The tracks are planned to be laid in the median of Interstate 15, aside from a short section connecting to Rancho Cucamonga and a section on the east side of the highway approaching the Las Vegas station. Sections will pass through federal land controlled by the Bureau of Land Management and the National Park Service. While plans at first called for a fully double-track railway along the route, Brightline intends initially to build the project as a mostly single-track route with passing sidings, partly because additional sections were moved to the highway median where space is more limited.

In the original plan, the route did not extend into Los Angeles due to the high cost of building rail in urban areas. The 50 mi extension from Victor Valley to the city of Palmdale, where it would connect to the California High-Speed Rail system currently in development, in order to provide service to Los Angeles, was not included in the initial phase. In June 2012, the new plan included the link between Victor Valley and Palmdale as part of construction for the first phase of the project. Passengers would transfer to Metrolink to access the Los Angeles area.

In June 2020, the company initiated planning on a rail line south of Apple Valley over the Cajon Pass to Rancho Cucamonga to provide more direct Los Angeles service, while not ruling out the Palmdale expansion. The details of other sections have not been announced. Later phases may include extensions to Phoenix, Arizona; Salt Lake City, Utah; or Denver, Colorado.

In 2009, XpressWest estimated that it would carry around five million round trip passengers in the first full year of operation, with the company charging fares of around $50 for a one-way trip between Victorville and Las Vegas. In 2012, the round-trip fare was planned to be around $89, with trains expected to run every 20 minutes on peak, and up to every 12 minutes as demand requires. As of 2020, the stated frequency is 45 minutes between departures.

In 2023, Brightline West relocated more sections of the route into the median of I-15. The Victor Valley station was reconfigured to have passenger platforms in the highway median. The vehicle maintenance facility was moved from the Victor Valley site to a 246 acre west of I-15 in Sloan, Nevada, and will connect to the Union Pacific mainline at this location.

===Stations===
The Las Vegas station will be south of the Las Vegas Strip on Las Vegas Boulevard in Enterprise. The 110 acre is across from the Premium Outlets South mall. The two-story station will feature retail and restaurant space. The Las Vegas station on Las Vegas Boulevard was announced in 2020. The land was acquired in July 2021. In April 2023, renderings of the Las Vegas station were released.

Victor Valley station will be in the northeast portion of the town of Apple Valley, adjacent to I-15 at Dale Evans Parkway.
Passenger platforms will be in the median of I-15 and accessed via walkway under the northbound lanes of the highway.

A station in Hesperia will be built in the median of I-15 at the Joshua St exit. Trains will make limited stops here in the morning and evening.

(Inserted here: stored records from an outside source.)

/-- A request served takes the next buffer of its pool. One that its pool cannot serve moves to the next larger pool where that one lets it,
and otherwise its copies are dropped with POOL_EMPTY. A port that may send sends a PFC frame asked for first. Otherwise the head of Q7,
where it can be committed and fits, leaves its queue and is counted. At its last byte a good frame goes out whole and is counted, and the
port is free. (R118, R373, R374, R379, R462, R463, R466) -/
def Obligations.BuffersAndTransmission : Prop := ∀ s : State,
  (∀ (k : PoolNo) (x : Fin 17) (fid : Nat) (f : Frame), s.dev.blockUp bkCORE = true → s.dev.requests k.val x.val = [fid] →
    s.dev.frame? fid = some f → (s.dev.pool k.val).freed = [] → (s.dev.pool k.val).fresh < (s.dev.pool k.val).count →
    s.dev.available k.val f.guar ≠ 0 → ∃ e, Sys2Proof.Machine.exec (.bufferRequest k x) s = .next ⟨e, s.pending⟩ ∧
    (e.frame? fid).any (fun g => decide (g.buf = some (k.val, (s.dev.pool k.val).fresh))) = true ∧
    (e.pool k.val).fresh = (s.dev.pool k.val).fresh + 1 ∧ (e.pool k.val).free + 1 = (s.dev.pool k.val).free) ∧
  (∀ (k : PoolNo) (fid : Nat) (f : Frame), s.dev.blockUp bkCORE = true → s.dev.net.frames = [(fid, some f)] → f.unserved = true →
    f.pool = k.val → k.val < 3 → s.dev.fld (RINK_POOL_CTRL (k.val + 2)) RINK_POOL_CTRL_SPILL = 1 →
    ∃ e, Sys2Proof.Machine.exec (.spill k) s = .next ⟨e, s.pending⟩ ∧ e.num (RINK_SPILLS) = min (s.dev.num (RINK_SPILLS) + 1) (2 ^ 96 - 1) ∧
    (e.frame? fid).map (fun g => (g.pool, g.unserved)) = some (k.val + 1, false)) ∧
  (∀ (k : PoolNo) (fid : Nat) (f : Frame) (c : Copy), s.dev.blockUp bkCORE = true → s.dev.net.frames = [(fid, some f)] →
    s.dev.net.queues = [(c.q, [c])] → c.fid = fid → c.kind = 0 → f.unserved = true → f.pool = k.val →
    (k.val = 3 ∨ s.dev.fld (RINK_POOL_CTRL (k.val + 2)) RINK_POOL_CTRL_SPILL = 0) →
    ∃ e, Sys2Proof.Machine.exec (.spill k) s = .next ⟨e, s.pending⟩ ∧ (e.queue c.q).contains c = false ∧
    e.num (RINK_DROP drPOOL_EMPTY) = min (s.dev.num (RINK_DROP drPOOL_EMPTY) + 1) (2 ^ 96 - 1) ∧ (e.frame? fid).all (fun g => g.dead) = true) ∧
  (∀ (n : LpNo) (t : TxTerms), s.dev.blockUp bkCORE = true → (s.dev.speedOf n.val).isSome = true → s.dev.lpUp n.val = true →
    Tbl.get s.dev.net.tx none n.val = none → (s.dev.lanesOf n.val).contains t.lane = true → s.dev.fld (MAC_CTRL n.val) MAC_CTRL_TX_PFC_EN = 1 →
    Tbl.get s.dev.net.pfc 0 n.val ≠ 0 → s.dev.net.eodinRecs = [] → ∃ e, Sys2Proof.Machine.exec (.launchCommitment n t) s = .next ⟨e, s.pending⟩ ∧
    (Tbl.get e.net.tx none n.val).any (fun x => x.copy.kind == 4) = true ∧
    e.num (MAC_TX_PFC n.val) = min (s.dev.num (MAC_TX_PFC n.val) + 1) (2 ^ 96 - 1) ∧ Tbl.get e.net.pfc 0 n.val = 0) ∧
  (∀ (n : LpNo) (t : TxTerms) (sp : Nat) (c : Copy) (f : Frame), s.dev.blockUp bkCORE = true → s.dev.speedOf n.val = some sp →
    s.dev.lpUp n.val = true → Tbl.get s.dev.net.tx none n.val = none → (s.dev.lanesOf n.val).contains t.lane = true →
    Tbl.get s.dev.net.pfc 0 n.val = 0 → s.dev.queue (qOf n.val 7) = [c] → c.q = qOf n.val 7 → c.kind = 0 → s.dev.eligible n.val 7 = true →
    s.dev.frame? c.fid = some f → f.buf.isSome = true → f.tail = true →
    s.dev.fits n.val 7 sp (s.dev.egressTime n.val sp t) ((s.dev.carried f c n.val).length + 4) = true →
    (s.dev.carried f c n.val).length + 4 ≤ s.dev.num (MAC_MAX_LEN n.val) → s.dev.ptpOut c (s.dev.carried f c n.val) n.val = none →
    s.dev.net.eodinRecs = [] → ∃ e, Sys2Proof.Machine.exec (.launchCommitment n t) s = .next ⟨e, s.pending⟩ ∧
    (Tbl.get e.net.tx none n.val).map (fun x => (x.copy, x.e)) = some (c, s.dev.egressTime n.val sp t) ∧ e.queue (qOf n.val 7) = [] ∧
    e.num (Q_DEQ_FRAMES (qOf n.val 7)) = min (s.dev.num (Q_DEQ_FRAMES (qOf n.val 7)) + 1) (2 ^ 96 - 1) ∧
    e.num (Q_DEQ_OCTETS (qOf n.val 7)) = min (s.dev.num (Q_DEQ_OCTETS (qOf n.val 7)) + (s.dev.carried f c n.val).length + 4) (2 ^ 96 - 1)) ∧
  (∀ (n : LpNo) (x : TxSt) (f : Frame), s.dev.blockUp bkCORE = true → Tbl.get s.dev.net.tx none n.val = some x → x.cause = 0 →
    s.dev.frame? x.copy.fid = some f → f.tail = true → ∃ e, Sys2Proof.Machine.exec (.lastByteSent n) s = .next ⟨e, s.pending⟩ ∧
    e.out.contains (Out.frame n.val (s.dev.rewritten f x.copy n.val x.e x.steps x.opOn).bytes) = true ∧ Tbl.get e.net.tx none n.val = none ∧
    e.num (MAC_TX_FRAMES n.val) = min (s.dev.num (MAC_TX_FRAMES n.val) + 1) (2 ^ 96 - 1) ∧
    e.num (MAC_TX_OCTETS n.val) = min (s.dev.num (MAC_TX_OCTETS n.val) + (s.dev.rewritten f x.copy n.val x.e x.steps x.opOn).bytes.length + 4) (2 ^ 96 - 1))

/-- Where no LIVE bit stands for a second, each of these commands completes and changes only the parts of the module and the classes of items
that the statement names for it: those of its own unit, and the interrupts, logs and timers that every unit uses. Everything else stays,
host memory, rule sets, keys and measurement registers among it. (R364, R376, R462, R541, R563) -/
def Obligations.FramesOfPortsAndLanes : Prop := ∀ s : State,
  (∀ (n : LpNo), s.dev.pulses = [] → ∃ e, Sys2Proof.Machine.exec (.linkGood n) s = .next ⟨e, s.pending⟩ ∧ ChangesIn [.msix, .out, .pulses, .tk, .cls, .net, .pte, .cd, .lanes, .trk0, .trk1, .pwr, .obs, .crs] [0x01, 0x02, 0x04, 0x05, 0x06, 0x07, 0x08, 0x0A, 0x0E, 0x0F, 0x13, 0x14, 0x15, 0x16, 0x18, 0x19, 0x1A] s.dev e) ∧
  (∀ (n : LpNo) (p : Fin 8), s.dev.pulses = [] → ∃ e, Sys2Proof.Machine.exec (.pauseExpiry n p) s = .next ⟨e, s.pending⟩ ∧ ChangesIn [.pulses, .accums, .tk, .net] [0x08, 0x0A] s.dev e) ∧
  (∀ (n : LpNo) (p : Fin 8), s.dev.pulses = [] → ∃ e, Sys2Proof.Machine.exec (.pauseWatchdog n p) s = .next ⟨e, s.pending⟩ ∧ ChangesIn [.msix, .out, .pulses, .accums, .tk, .net] [0x08, 0x0A] s.dev e) ∧
  (∀ (n : LpNo) (p : Fin 8), s.dev.pulses = [] → ∃ e, Sys2Proof.Machine.exec (.wdRelease n p) s = .next ⟨e, s.pending⟩ ∧ ChangesIn [.pulses, .tk, .net] [0x08, 0x0A] s.dev e) ∧
  (∀ (n : LpNo) (p : Fin 8), s.dev.pulses = [] → ∃ e, Sys2Proof.Machine.exec (.pfcRepeat n p) s = .next ⟨e, s.pending⟩ ∧ ChangesIn [.pulses, .tk, .net] [0x08] s.dev e) ∧
  (∀ (stream : StreamNo), s.dev.pulses = [] → ∃ e, Sys2Proof.Machine.exec (.frerRecoveryReset stream) s = .next ⟨e, s.pending⟩ ∧ ChangesIn [.msix, .out, .pulses, .tk, .net] [0x08, 0x0B] s.dev e) ∧
  (∀ (pool : PoolNo) (start : Fin 17), s.dev.pulses = [] → ∃ e, Sys2Proof.Machine.exec (.bufferRequest pool start) s = .next ⟨e, s.pending⟩ ∧ ChangesIn [.msix, .out, .pulses, .cls, .net, .pte, .cd, .lanes, .pwr, .obs] [0x01, 0x02, 0x04, 0x05, 0x06, 0x07, 0x08, 0x0A, 0x0E, 0x0F, 0x13, 0x14, 0x15, 0x16, 0x1A] s.dev e) ∧
  s.dev.pulses = [] → ∃ e, Sys2Proof.Machine.exec .slotBoundary s = .next ⟨e, s.pending⟩ ∧ ChangesIn [.msix, .out, .pulses, .accums, .tk, .cls, .net, .pte, .cd, .lanes, .pwr, .obs] [0x01, 0x02, 0x04, 0x05, 0x06, 0x07, 0x08, 0x0A, 0x0E, 0x0F, 0x10, 0x12, 0x13, 0x14, 0x15, 0x16, 0x1A] s.dev e ∧
  ∃ e, Sys2Proof.Machine.exec .handoverCapture s = .next ⟨e, s.pending⟩ ∧ ∀ p, p ∉ ([.msix, .out, .pulses, .tk, .tl, .cls, .net, .pte, .cd, .lanes, .pwr, .obs] : List Part) → p.same s.dev e ∧
  (∀ (l : LaneNo), s.dev.pulses = [] → ∃ e, Sys2Proof.Machine.exec (.signalDetect l) s = .next ⟨e, s.pending⟩ ∧ ChangesIn [.msix, .out, .pulses, .cls, .net, .pte, .cd, .lanes, .pwr, .obs] [0x01, 0x02, 0x04, 0x05, 0x06, 0x07, 0x08, 0x0A, 0x0E, 0x0F, 0x13, 0x14, 0x15, 0x16, 0x1A] s.dev e) ∧
  (∀ (l : LaneNo), s.dev.pulses = [] → ∃ e, Sys2Proof.Machine.exec (.cdrLock l) s = .next ⟨e, s.pending⟩ ∧ ChangesIn [.msix, .out, .pulses, .cls, .net, .pte, .cd, .lanes, .pwr, .obs] [0x01, 0x02, 0x04, 0x05, 0x06, 0x07, 0x08, 0x0A, 0x0E, 0x0F, 0x13, 0x14, 0x15, 0x16, 0x1A] s.dev e) ∧
  (∀ (l : LaneNo) (ffe : BitVec 32), s.dev.pulses = [] → ∃ e, Sys2Proof.Machine.exec (.linkTrainingDone l ffe) s = .next ⟨e, s.pending⟩ ∧ ChangesIn [.msix, .out, .pulses, .cls, .net, .pte, .cd, .lanes, .pwr, .obs] [0x01, 0x02, 0x04, 0x05, 0x06, 0x07, 0x08, 0x0A, 0x0E, 0x0F, 0x13, 0x14, 0x15, 0x16, 0x1A] s.dev e) ∧
  (∀ (l : LaneNo), s.dev.pulses = [] → ∃ e, Sys2Proof.Machine.exec (.adaptConverged l) s = .next ⟨e, s.pending⟩ ∧ ChangesIn [.msix, .out, .pulses, .cls, .net, .pte, .cd, .lanes, .pwr, .obs] [0x01, 0x02, 0x04, 0x05, 0x06, 0x07, 0x08, 0x0A, 0x0E, 0x0F, 0x13, 0x14, 0x15, 0x16, 0x1A] s.dev e) ∧
  (∀ (l : LaneNo) (demand : List Int), s.dev.pulses = [] → ∃ e, Sys2Proof.Machine.exec (.laneEqUpdate l demand) s = .next ⟨e, s.pending⟩ ∧ ChangesIn [.msix, .out, .pulses, .accums, .tk, .cls, .net, .pte, .cd, .lanes, .pwr, .obs] [0x01, 0x02, 0x04, 0x05, 0x06, 0x07, 0x08, 0x0A, 0x0E, 0x0F, 0x13, 0x14, 0x15, 0x16, 0x1A] s.dev e) ∧
  (∀ (k : LinkNo), s.dev.pulses = [] → ∃ e, Sys2Proof.Machine.exec (.bundleRetrain k) s = .next ⟨e, s.pending⟩ ∧ ChangesIn [.msix, .out, .pulses, .tk, .net, .lanes] [0x08, 0x0A, 0x13] s.dev e) ∧
  (∀ (k : LinkNo) (maps : List Nat), s.dev.pulses = [] → ∃ e, Sys2Proof.Machine.exec (.chipletLinkTrained k maps) s = .next ⟨e, s.pending⟩ ∧ ChangesIn [.msix, .out, .pulses, .cls, .net, .pte, .cd, .lanes, .pwr, .obs] [0x01, 0x02, 0x04, 0x05, 0x06, 0x07, 0x08, 0x0A, 0x0E, 0x0F, 0x13, 0x14, 0x15, 0x16, 0x1A] s.dev e) ∧
  (∀ (t : TrunkNo), s.dev.pulses = [] → ∃ e, Sys2Proof.Machine.exec (.trunkMarkerTx t) s = .next ⟨e, s.pending⟩ ∧ ChangesIn [.msix, .out, .pulses, .accums, .tk, .cls, .net, .pte, .cd, .lanes, .trk0, .trk1, .pwr, .obs] [0x01, 0x02, 0x04, 0x05, 0x06, 0x07, 0x08, 0x09, 0x0A, 0x0E, 0x0F, 0x10, 0x12, 0x13, 0x14, 0x15, 0x16, 0x1A] s.dev e)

The line will continue into the Greater Los Angeles area, terminating at Rancho Cucamonga Metrolink station. Service to a planned transit center incorporating the station will operate under the jurisdiction of the San Bernardino County Transportation Authority (SBCTA). SBCTA and the city of Rancho Cucamonga approved the sale of a 5 acre to Brightline for the high speed rail station in 2022. A proposed 4.5 km underground people-mover would provide a link to the Ontario International Airport. Omnitrans currently offers direct bus service to the airport from this station.

===High Desert Corridor===

The High Desert Corridor along with current and planned future rail connections in Southern California.

The High Desert Corridor is a proposed high-speed rail connection between Brightline West and California High-Speed Rail. It will connect Victor Valley station and Palmdale station. At Palmdale, passengers can connect to the existing Metrolink service or continue into Los Angeles using California High-Speed Rail's tracks.

===Right-of-way agreements===
In June 2020, the company entered into an agreement to lease the state-owned Interstate 15 right-of-way between Las Vegas and Victor Valley from Caltrans. The 50-year lease is in the amount of $842,000 per year starting in 2020, adjusted according to the consumer price index every three years. A similar agreement for the Apple Valley to Rancho Cucamonga segment was signed in March 2023.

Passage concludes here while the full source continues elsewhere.